(Saved data entries)
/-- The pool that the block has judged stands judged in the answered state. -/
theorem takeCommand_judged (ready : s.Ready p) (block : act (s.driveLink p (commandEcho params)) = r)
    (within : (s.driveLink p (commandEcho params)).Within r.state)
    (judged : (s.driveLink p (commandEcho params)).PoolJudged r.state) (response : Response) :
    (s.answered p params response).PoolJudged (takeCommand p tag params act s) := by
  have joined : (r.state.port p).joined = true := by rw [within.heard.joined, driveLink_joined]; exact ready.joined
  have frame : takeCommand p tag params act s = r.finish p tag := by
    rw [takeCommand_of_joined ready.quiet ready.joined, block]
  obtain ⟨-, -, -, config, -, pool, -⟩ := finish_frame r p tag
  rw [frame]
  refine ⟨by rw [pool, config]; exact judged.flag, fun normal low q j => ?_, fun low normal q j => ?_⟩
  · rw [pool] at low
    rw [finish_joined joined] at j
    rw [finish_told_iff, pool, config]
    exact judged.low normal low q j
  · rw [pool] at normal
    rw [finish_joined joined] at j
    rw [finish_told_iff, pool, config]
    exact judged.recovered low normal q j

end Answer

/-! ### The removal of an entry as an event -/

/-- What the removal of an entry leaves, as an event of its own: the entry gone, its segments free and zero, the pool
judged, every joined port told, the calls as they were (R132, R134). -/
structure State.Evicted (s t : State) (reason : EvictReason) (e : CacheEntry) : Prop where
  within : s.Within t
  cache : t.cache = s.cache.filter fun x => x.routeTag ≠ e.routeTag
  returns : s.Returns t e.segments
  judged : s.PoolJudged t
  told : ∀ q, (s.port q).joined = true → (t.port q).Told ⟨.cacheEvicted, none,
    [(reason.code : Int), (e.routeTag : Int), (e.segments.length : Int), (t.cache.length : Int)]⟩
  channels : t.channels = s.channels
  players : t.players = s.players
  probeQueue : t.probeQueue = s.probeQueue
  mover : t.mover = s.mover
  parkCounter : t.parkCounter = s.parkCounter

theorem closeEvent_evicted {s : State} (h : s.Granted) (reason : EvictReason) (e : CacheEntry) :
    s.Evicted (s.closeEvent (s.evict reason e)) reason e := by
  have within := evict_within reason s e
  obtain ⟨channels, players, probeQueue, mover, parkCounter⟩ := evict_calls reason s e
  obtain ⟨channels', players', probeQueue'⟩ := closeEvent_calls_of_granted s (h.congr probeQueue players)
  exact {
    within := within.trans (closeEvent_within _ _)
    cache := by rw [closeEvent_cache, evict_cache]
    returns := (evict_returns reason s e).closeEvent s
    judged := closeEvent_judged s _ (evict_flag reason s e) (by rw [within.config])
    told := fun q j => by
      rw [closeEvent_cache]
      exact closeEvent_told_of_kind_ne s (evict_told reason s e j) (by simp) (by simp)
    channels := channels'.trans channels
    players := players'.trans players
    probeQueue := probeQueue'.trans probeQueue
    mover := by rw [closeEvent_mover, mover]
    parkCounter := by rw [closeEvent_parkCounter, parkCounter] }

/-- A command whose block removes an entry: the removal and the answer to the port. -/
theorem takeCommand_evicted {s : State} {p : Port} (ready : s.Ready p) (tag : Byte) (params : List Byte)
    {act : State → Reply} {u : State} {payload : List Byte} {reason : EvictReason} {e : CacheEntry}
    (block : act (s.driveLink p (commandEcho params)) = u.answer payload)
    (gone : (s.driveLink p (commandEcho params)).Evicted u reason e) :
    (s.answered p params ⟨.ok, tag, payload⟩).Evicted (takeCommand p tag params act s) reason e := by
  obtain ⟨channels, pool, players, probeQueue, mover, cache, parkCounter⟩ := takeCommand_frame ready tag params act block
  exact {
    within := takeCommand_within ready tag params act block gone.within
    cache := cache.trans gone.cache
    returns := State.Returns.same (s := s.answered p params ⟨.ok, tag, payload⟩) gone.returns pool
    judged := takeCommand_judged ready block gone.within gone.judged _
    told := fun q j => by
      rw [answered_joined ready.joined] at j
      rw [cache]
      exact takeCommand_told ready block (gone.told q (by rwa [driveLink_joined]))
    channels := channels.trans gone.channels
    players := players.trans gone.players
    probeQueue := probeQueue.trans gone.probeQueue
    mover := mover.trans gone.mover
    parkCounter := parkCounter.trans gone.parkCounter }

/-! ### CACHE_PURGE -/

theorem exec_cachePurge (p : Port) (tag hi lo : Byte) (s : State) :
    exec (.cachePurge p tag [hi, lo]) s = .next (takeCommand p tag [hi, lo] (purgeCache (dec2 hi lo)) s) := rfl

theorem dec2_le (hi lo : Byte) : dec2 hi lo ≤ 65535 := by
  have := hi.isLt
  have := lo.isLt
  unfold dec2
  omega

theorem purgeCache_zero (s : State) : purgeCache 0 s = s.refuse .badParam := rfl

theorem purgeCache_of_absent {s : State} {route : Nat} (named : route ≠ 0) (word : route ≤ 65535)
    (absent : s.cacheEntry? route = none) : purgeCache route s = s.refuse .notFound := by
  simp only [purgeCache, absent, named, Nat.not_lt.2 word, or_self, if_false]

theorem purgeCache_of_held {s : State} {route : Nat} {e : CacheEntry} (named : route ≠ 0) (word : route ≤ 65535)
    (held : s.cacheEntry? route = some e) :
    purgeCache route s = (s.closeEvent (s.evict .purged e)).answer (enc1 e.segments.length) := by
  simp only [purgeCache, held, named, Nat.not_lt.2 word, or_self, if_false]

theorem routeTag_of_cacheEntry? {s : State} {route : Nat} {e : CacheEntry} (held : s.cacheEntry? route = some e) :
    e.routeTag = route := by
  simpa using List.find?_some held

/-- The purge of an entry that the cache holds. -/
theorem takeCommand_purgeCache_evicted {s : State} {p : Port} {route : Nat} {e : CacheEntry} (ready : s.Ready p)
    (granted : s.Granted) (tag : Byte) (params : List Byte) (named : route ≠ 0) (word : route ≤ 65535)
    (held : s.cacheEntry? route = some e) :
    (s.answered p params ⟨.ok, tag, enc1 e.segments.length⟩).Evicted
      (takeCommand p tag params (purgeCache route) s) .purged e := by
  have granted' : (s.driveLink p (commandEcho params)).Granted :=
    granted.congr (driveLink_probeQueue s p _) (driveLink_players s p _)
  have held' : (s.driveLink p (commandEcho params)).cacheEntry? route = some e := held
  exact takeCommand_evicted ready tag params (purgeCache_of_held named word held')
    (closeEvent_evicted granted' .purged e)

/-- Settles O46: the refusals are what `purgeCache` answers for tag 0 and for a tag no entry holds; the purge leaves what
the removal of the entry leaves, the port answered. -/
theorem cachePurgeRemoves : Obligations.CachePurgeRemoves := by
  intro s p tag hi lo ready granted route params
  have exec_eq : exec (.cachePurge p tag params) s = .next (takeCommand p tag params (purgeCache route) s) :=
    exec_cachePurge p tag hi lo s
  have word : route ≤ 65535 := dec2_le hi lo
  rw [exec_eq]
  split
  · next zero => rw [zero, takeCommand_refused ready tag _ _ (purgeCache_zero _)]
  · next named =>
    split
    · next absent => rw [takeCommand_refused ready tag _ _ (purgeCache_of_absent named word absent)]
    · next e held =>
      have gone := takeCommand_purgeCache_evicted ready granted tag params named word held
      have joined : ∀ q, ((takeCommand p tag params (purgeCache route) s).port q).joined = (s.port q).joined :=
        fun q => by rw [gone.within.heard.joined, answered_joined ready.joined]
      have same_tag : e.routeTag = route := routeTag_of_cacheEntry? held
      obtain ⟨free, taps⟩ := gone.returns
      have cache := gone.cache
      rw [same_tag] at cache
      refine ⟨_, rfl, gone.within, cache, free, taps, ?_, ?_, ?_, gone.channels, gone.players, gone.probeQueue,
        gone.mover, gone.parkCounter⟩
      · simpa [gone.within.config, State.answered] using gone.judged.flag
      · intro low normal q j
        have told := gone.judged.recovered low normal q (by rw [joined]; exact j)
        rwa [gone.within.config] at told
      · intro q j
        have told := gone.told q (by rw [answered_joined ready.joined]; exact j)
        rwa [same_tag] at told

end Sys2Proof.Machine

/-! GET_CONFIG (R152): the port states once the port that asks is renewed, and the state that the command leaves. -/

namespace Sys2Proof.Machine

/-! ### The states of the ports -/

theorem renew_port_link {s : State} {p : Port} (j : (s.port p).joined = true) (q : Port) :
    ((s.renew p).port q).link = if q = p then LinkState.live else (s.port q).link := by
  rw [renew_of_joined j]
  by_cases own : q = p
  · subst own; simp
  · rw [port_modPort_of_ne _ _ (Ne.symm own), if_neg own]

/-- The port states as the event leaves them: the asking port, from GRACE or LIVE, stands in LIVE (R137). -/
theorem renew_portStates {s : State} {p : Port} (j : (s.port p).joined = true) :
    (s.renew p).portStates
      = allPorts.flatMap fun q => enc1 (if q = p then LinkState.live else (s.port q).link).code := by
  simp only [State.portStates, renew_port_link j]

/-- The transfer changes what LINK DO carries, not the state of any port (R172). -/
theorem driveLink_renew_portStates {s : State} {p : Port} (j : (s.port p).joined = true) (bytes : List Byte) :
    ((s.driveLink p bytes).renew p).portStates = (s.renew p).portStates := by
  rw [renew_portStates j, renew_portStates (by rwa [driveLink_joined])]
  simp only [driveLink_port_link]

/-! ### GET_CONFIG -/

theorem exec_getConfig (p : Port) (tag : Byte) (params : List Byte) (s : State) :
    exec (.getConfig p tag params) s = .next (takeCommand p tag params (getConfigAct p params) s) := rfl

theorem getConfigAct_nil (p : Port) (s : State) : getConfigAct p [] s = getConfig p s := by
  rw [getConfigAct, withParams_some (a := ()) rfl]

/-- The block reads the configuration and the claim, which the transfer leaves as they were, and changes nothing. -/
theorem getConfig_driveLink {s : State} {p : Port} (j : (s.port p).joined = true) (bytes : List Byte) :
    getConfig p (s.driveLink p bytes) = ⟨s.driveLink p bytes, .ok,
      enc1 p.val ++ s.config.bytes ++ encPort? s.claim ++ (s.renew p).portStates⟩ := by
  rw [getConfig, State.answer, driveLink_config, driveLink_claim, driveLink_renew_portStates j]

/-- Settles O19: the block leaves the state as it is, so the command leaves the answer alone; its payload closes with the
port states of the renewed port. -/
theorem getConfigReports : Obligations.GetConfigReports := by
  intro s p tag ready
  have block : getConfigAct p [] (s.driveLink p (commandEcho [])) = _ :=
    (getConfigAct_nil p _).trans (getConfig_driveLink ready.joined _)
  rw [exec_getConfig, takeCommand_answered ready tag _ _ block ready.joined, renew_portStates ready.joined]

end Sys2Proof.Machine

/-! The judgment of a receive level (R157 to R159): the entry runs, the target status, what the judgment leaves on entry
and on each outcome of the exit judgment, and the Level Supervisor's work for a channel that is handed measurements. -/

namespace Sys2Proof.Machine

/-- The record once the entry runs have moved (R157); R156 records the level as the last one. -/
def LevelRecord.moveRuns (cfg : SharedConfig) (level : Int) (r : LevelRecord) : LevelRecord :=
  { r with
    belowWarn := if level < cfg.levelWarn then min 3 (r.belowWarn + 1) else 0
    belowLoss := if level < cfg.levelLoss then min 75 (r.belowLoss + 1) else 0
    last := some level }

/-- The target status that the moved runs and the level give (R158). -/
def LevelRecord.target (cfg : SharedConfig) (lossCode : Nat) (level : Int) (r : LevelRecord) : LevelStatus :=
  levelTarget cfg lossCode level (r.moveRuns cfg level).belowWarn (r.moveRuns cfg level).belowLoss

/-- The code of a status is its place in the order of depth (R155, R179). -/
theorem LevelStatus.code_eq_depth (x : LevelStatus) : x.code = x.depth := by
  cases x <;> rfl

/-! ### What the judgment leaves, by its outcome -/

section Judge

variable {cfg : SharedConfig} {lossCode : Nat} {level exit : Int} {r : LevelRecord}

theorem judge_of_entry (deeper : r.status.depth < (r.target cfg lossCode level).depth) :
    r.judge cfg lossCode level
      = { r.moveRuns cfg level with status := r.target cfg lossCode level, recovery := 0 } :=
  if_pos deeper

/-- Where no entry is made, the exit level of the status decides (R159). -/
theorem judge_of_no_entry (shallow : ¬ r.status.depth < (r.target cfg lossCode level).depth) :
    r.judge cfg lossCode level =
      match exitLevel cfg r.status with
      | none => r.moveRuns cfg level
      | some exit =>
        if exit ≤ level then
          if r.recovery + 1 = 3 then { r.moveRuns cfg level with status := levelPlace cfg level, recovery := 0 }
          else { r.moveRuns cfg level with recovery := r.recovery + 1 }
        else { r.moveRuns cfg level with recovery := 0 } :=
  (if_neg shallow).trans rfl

---

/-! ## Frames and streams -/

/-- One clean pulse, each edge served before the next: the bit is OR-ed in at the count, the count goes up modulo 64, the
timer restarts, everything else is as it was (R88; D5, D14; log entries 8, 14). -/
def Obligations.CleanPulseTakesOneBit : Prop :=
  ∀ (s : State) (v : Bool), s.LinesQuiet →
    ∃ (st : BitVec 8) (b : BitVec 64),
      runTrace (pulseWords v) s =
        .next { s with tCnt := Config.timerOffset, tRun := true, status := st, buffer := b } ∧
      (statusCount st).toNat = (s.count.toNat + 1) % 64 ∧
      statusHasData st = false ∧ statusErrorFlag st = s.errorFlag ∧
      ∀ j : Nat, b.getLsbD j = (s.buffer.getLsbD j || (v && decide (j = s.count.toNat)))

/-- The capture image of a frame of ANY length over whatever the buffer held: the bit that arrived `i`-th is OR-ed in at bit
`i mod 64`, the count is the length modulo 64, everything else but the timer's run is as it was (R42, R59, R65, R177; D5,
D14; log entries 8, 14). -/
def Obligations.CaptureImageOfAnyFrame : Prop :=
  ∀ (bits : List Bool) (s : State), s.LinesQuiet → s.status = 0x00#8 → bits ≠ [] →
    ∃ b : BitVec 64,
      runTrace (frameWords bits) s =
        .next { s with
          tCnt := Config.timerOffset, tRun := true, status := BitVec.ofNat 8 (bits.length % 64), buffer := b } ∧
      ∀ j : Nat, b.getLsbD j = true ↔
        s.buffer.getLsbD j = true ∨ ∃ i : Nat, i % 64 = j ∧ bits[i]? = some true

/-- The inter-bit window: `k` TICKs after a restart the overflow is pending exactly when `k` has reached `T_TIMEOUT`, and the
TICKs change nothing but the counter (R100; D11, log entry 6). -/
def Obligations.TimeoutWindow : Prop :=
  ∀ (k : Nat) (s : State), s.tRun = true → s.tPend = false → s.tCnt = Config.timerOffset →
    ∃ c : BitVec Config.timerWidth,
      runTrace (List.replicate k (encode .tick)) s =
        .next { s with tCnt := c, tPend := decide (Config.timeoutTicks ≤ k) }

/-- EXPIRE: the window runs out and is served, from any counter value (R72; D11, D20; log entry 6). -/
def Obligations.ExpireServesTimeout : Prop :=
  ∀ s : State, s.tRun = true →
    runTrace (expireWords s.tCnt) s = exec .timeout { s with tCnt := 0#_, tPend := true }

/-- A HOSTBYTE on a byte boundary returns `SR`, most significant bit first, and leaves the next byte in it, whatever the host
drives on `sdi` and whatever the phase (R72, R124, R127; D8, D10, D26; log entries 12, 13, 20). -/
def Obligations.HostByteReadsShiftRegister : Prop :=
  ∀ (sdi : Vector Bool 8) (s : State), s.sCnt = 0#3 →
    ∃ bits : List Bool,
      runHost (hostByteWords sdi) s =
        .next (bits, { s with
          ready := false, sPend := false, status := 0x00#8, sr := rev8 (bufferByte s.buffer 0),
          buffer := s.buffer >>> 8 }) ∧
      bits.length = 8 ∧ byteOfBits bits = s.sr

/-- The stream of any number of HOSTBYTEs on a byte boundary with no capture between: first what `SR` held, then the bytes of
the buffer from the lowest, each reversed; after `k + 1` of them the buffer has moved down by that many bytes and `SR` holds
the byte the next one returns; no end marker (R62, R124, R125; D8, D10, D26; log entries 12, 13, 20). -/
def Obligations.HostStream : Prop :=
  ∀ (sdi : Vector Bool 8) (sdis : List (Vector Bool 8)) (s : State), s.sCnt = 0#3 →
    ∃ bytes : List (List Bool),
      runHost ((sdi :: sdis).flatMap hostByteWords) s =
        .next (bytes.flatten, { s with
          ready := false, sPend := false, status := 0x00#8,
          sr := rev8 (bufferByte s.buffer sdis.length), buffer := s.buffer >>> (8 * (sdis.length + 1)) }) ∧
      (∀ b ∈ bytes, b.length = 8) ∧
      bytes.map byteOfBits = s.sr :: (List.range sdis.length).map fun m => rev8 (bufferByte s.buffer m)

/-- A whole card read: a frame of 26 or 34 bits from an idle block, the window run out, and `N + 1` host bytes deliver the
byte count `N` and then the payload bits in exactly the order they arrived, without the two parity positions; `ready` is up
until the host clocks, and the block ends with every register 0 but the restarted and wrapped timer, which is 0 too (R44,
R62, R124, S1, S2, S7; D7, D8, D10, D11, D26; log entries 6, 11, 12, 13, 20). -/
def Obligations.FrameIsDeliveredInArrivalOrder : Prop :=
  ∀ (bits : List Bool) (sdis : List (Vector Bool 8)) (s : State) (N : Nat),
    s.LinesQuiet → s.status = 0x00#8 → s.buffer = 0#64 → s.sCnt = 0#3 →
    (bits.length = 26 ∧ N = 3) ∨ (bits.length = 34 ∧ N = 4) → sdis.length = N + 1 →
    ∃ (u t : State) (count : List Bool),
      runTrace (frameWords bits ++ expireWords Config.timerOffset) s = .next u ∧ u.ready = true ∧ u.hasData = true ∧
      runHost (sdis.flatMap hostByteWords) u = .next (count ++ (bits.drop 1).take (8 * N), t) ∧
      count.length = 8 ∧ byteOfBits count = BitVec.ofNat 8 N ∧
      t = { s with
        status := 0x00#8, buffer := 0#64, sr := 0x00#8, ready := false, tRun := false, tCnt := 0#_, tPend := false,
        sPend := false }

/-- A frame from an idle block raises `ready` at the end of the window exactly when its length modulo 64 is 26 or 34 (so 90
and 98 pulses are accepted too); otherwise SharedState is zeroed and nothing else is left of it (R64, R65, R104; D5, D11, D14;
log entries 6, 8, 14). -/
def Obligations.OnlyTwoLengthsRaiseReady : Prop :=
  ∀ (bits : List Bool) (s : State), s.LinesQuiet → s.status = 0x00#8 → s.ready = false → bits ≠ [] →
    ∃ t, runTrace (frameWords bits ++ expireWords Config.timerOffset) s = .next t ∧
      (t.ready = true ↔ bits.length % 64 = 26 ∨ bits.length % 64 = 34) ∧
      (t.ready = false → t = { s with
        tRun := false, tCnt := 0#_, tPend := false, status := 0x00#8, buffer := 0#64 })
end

Assigned task: Among the lines above, which contain the word "response"? Copy every one.

Task solution:
    (judged : (s.driveLink p (commandEcho params)).PoolJudged r.state) (response : Response) :
    (s.answered p params response).PoolJudged (takeCommand p tag params act s) := by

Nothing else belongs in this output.